A significant example of the importance of the control of the scatter which is taken into account is the case when the preparation procedure of the test specimens significantly influences the test results. The competence of the laboratory for preparing correctly the test specimens may then become more critical than the competence necessary to carry out properly the tests themselves. The organiser of the inter laboratory comparison shall in these cases decide, with regard to technical issues related to the product and the test method, which part of the preparation of the test specimens is granted to the participants, which parameters of preparation are fixed by the organiser and which parameters are left at the discretion of the participant. The participants shall be aware of what the published standard deviations represent, according to how the parameters of preparation of the test specimens were fixed.

Note: Among the inter laboratory comparisons organised by CompaLab, the Charpy test is particularly concerned by this issue. The corresponding test standard requires narrow dimensional tolerances for the test specimens. The meaning of the published standard deviations is obviously not identical if the test specimens were machined by the organiser or if they were machined by the participants.

Another significant artefact is the case of inappropriate rounding of the test results provided by the participants. Obviously if, to limit, results are rounded at ±1 while the reproducibility of the test is ±0,1, all results of the participants will be rounded to the same value and the standard deviations computed by the organiser will all be equal to 0. In this case, the inappropriate rounding suppressed from the data all relevant information concerning the scatter, and any mathematically correct computation provides a wrong result for the assessment. Practically speaking, such an inappropriate rounding never occurs because it obviously causes a big problem to the organiser. However, rounding the test results in the range of the uncertainty of the results is a good practice of laboratories. But this is harmful when they participate to an inter laboratory comparison because, in accordance with the process described here upper, this sneakily induces a bias in the estimation of the standard deviations.

Another significant example of artefact is the cases when the assigned value is located at the limit of detection of the devices of measurement (for example determination of traces in chemical analysis) for which some participants express their results in the shape of “<0,001”. The computations of bias and of scatter are then obviously modified. The standard ISO 13528 recommends to organisers of inter laboratory comparisons not to accept results expressed in this shape.

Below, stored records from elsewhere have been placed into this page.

-- ==== Sys2Proof/Machine/Engines.lean ====
section
/-! DEFINITION. The batches of a chain group (R215 to R219, R236), the passes of a Laurel array (R220 to
R224), the blocks of a DMA channel (R419), their errors (R415, R434) and sampled duplicates (R435, R436), and
self-test, remap and DEGRADED (R229, R455, R456). -/

namespace Sys2Proof.Machine

/-! ### What every tile does -/

/-- The failures of the executions of a tile, in order: residue checks find them while residue checking is on
(R434). -/
def tileFailures (s : State) (u : Upset) : List FaultAt :=
  match u with
  | .residue fs => if s.integ.residue then fs else []
  | _ => []

/-- A queue's tile that fails for good halts the queue with VERIFY (R446).
(DEDUCED, assumption 72; DEDUCED, assumption 110). -/
def tileFails (s : State) (q job : Nat) : State :=
  haltQueue (setAttn (logError s 7 5 0 0 0 job 0 0 0) aInteg) q .verify 0

/-- The first address among accesses that the physical byte `key` serves. -/
def vaOfKey (s : State) (job key : Nat) (accs : List Acc) : Int :=
  let p := (accs.filter (fun a => !a.write)).flatMap pieces
  match p.find? (fun x => match xlate s job x.1 with
    | some k => k ≤ key && key < k + x.2
    | none => false) with
  | some x => match xlate s job x.1 with
    | some k => x.1 + (key - k : Nat)
    | none => x.1
  | none => match p with
    | x :: _ => x.1
    | [] => 0

/-! ### Hawthorn -/

/-- What a batch of a vector work or chain comes to. -/
def workBatch (s : State) (Q : Queue) (wk : VecWork) : BatchOut :=
  if wk.isChain then chainBatch s Q.job Q wk else vecBatch s Q.job wk

/-- The accesses that a group translates before a batch of a chain, or before the first batch of a single
instruction, whose later batches it has translated already (R413). -/
def workAccs (s : State) (Q : Queue) (wk : VecWork) (o : BatchOut) : List Acc :=
  if wk.isChain then o.accs else if wk.batch = 0 then vecAccs s Q.job wk else []

/-- Batches of a vector work (R236). (DEDUCED, assumption 10). -/
def batchCount (wk : VecWork) : Nat := ceilDiv wk.total 256

/-- The group of the gang that runs the current batch: b mod G (R236). -/
def batchGroup (Q : Queue) (wk : VecWork) : Nat := Q.gangFirst + wk.batch % max 1 Q.gangSize

/-- Whether the queue's current batch, or a shard's current item, waits for its sampled duplicate (R436).
(DEDUCED, assumption 71). -/
def batchHeld (s : State) (q job id : Nat) : Bool :=
  s.integ.dups.any (fun d => d.kind == 1 && d.queue == q && d.job == job && d.ordinal == id)

/-- One execution of a batch on group `g`: its flags go to that group's register and its anomalies count (R94, R96,
R178). -/
def noteBatch (s : State) (q g : Nat) (o : BatchOut) : State :=
  let Q := queueAt s q
  noteAnomalies (flagVec s Q.die g o.flags Q.job) Q.die Q.job 1 0 (o.anomalies.map (fun a => (0, a.1, a.2)))

/-- The bytes that writes replace, where they are not known yet (R256). -/
def oldBytes (s : State) (job : Nat) (old : List (Int × Byte)) (ws : List WriteOp) : List (Int × Byte) :=
  old ++ ((ws.flatMap WriteOp.cells).filter (fun c => !old.any (·.1 == c.1))).map (fun c => (c.1, readVA s job c.1))

/-- A batch that has passed its checks (R228, R255, R434): a chain writes batch by batch, a single instruction when its
last batch is done. Then the next batch follows, or the instruction is complete. (DEDUCED, assumption 71). -/
def commitBatch (s : State) (q : Nat) (wk : VecWork) (o : BatchOut) : State :=
  let Q := queueAt s q
  let last := batchCount wk ≤ wk.batch + 1
  let ws := wk.held ++ o.writes
  let wk := { wk with
    batch := wk.batch + 1, tileOff := o.off, heldEls := o.rest, held := if wk.isChain then [] else ws
    old := if wk.isChain && wk.clash.any id then oldBytes s Q.job wk.old o.writes else wk.old }
  let s := if wk.isChain || last then commitWrites s q Q.job ws else s
  if last then releaseFrames (advance (setQueue s q (fun Q => { Q with work := none })) q) q
  else
    let s := setQueue s q (fun Q => { Q with work := some wk })
    if wk.isChain then releaseFrames s q else s

/-- Residue failures of a batch, each against the core of its group that it struck (R434, R453).
(DEDUCED, assumption 70). -/
def batchErrors (s : State) (die job : Nat) (groups : List Nat) (fs : List FaultAt) : State :=
  residueErrors s 1 die job 0 0 (groups.zipWith (fun g f => (f.core g, f)) fs)

/-- The failed executions of a batch: each is logged, counts the anomalies of its operands and leaves flags in its
group's register (R96, R178, R434). -/
def failedBatches (s : State) (q : Nat) (groups : List Nat) (fs : List FaultAt) (o : BatchOut) : State :=
  let Q := queueAt s q
  let s := batchErrors s Q.die Q.job groups fs
  faultFlags s (fun s g f => noteBatch s q g { o with flags := f }) groups

/-- A batch of a queue's work (R236): translation first (R413), then the checks, then the write or the wait for
its duplicate. -/
def queueBatch (s : State) (q : Nat) (u : Upset) : State :=
  let Q := queueAt s q
  match Q.work with
  | none => s
  | some wk =>
    if !Q.bound || Q.st != .run || batchHeld s q Q.job 0 then s
    else
      let o := workBatch s Q wk
      let accs := workAccs s Q wk o
      match preCheck s Q.job Q.die .group accs with
      | .fault k va w => translationFault s q k .group va w
      | .tier ps => tierFault s q ps
      | .ok =>
        let g := batchGroup Q wk
        let s := holdFrames (tlbTouch s Q.die g 32 Q.job (accPages s Q.job accs)) q (accs.flatMap (tieredPages s Q.job))
        match u with
        | .uncorrectable key =>
          translationFault (eccError s Q.die key Q.job 0 0) q 5 .group (vaOfKey s Q.job key o.accs) false
        | _ =>
          let s := match u with
            | .corrected n => bumpMmu s Q.die 6 n
            | _ => s
          let (s, hit) := sampleTile (countTile s 1 Q.die) 1 Q.die g Q.job
          let fs := tileFailures s u
          let k := fs.length
          let us := groupUnits s Q.die g
          let s := failedBatches s q (us.take (min k 3)) fs o
          if 3 ≤ k then tileFails s q Q.job
          else
            match us[k]? with
            | none => tileFails s q Q.job
            | some g' =>
              let s := noteBatch s q g' o
              if hit then setInteg s (fun i => { i with dups := i.dups ++
                [{ kind := 1, die := Q.die, unit := g', job := Q.job, queue := q, failures := k }] })
              else commitBatch s q wk o

/-- The failed executions of a shard's item: each is logged and leaves flags in its group's register (R96, R434). -/
def failedItems (s : State) (die job : Nat) (groups : List Nat) (fs : List FaultAt) : State :=
  let s := batchErrors s die job groups fs
  faultFlags s (fun s g f => flagVec s die g f job) groups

Beyond the fulfilling of the requirements of the standards ISO/IEC 17043 and ISO 13528 by the organiser of the inter laboratory comparisons, participants shall carefully study and interpret the reports of inter laboratory comparisons, and particularly the meaning of the provided standard deviations.

At last, as in all cases of assessment results, the alert signals given at the occasion of the participations to inter laboratory comparisons are subject to two risks, related to so called α and β risks in statistical tests:

The α (alpha) risk to trigger an alert in spite that the results of the laboratory are part of the population of the results obtained by those who fulfilled the requirements of the test methods;
The β (beta) risk not to trigger an alert in spite that the results are not part of population of the results obtained by those who fulfilled the requirements of the test methods.

The α risk is related to the case of a laboratory that implements the test method in accordance with the requirements by competent personnel, uses appropriate equipment and consumables in proper environmental conditions. However, an unfortunate combination of acceptable deviations occurred to produce a result which bias is significant. This combination has got a probability α to happen which low but not zero. This α value is the one used in statistical implemented by the organiser during the inter laboratory comparison. As mentioned upper, the values implicitly recommended for α by the standard ISO 13528 are 5% for the warning signal and 0,3% for the action signal.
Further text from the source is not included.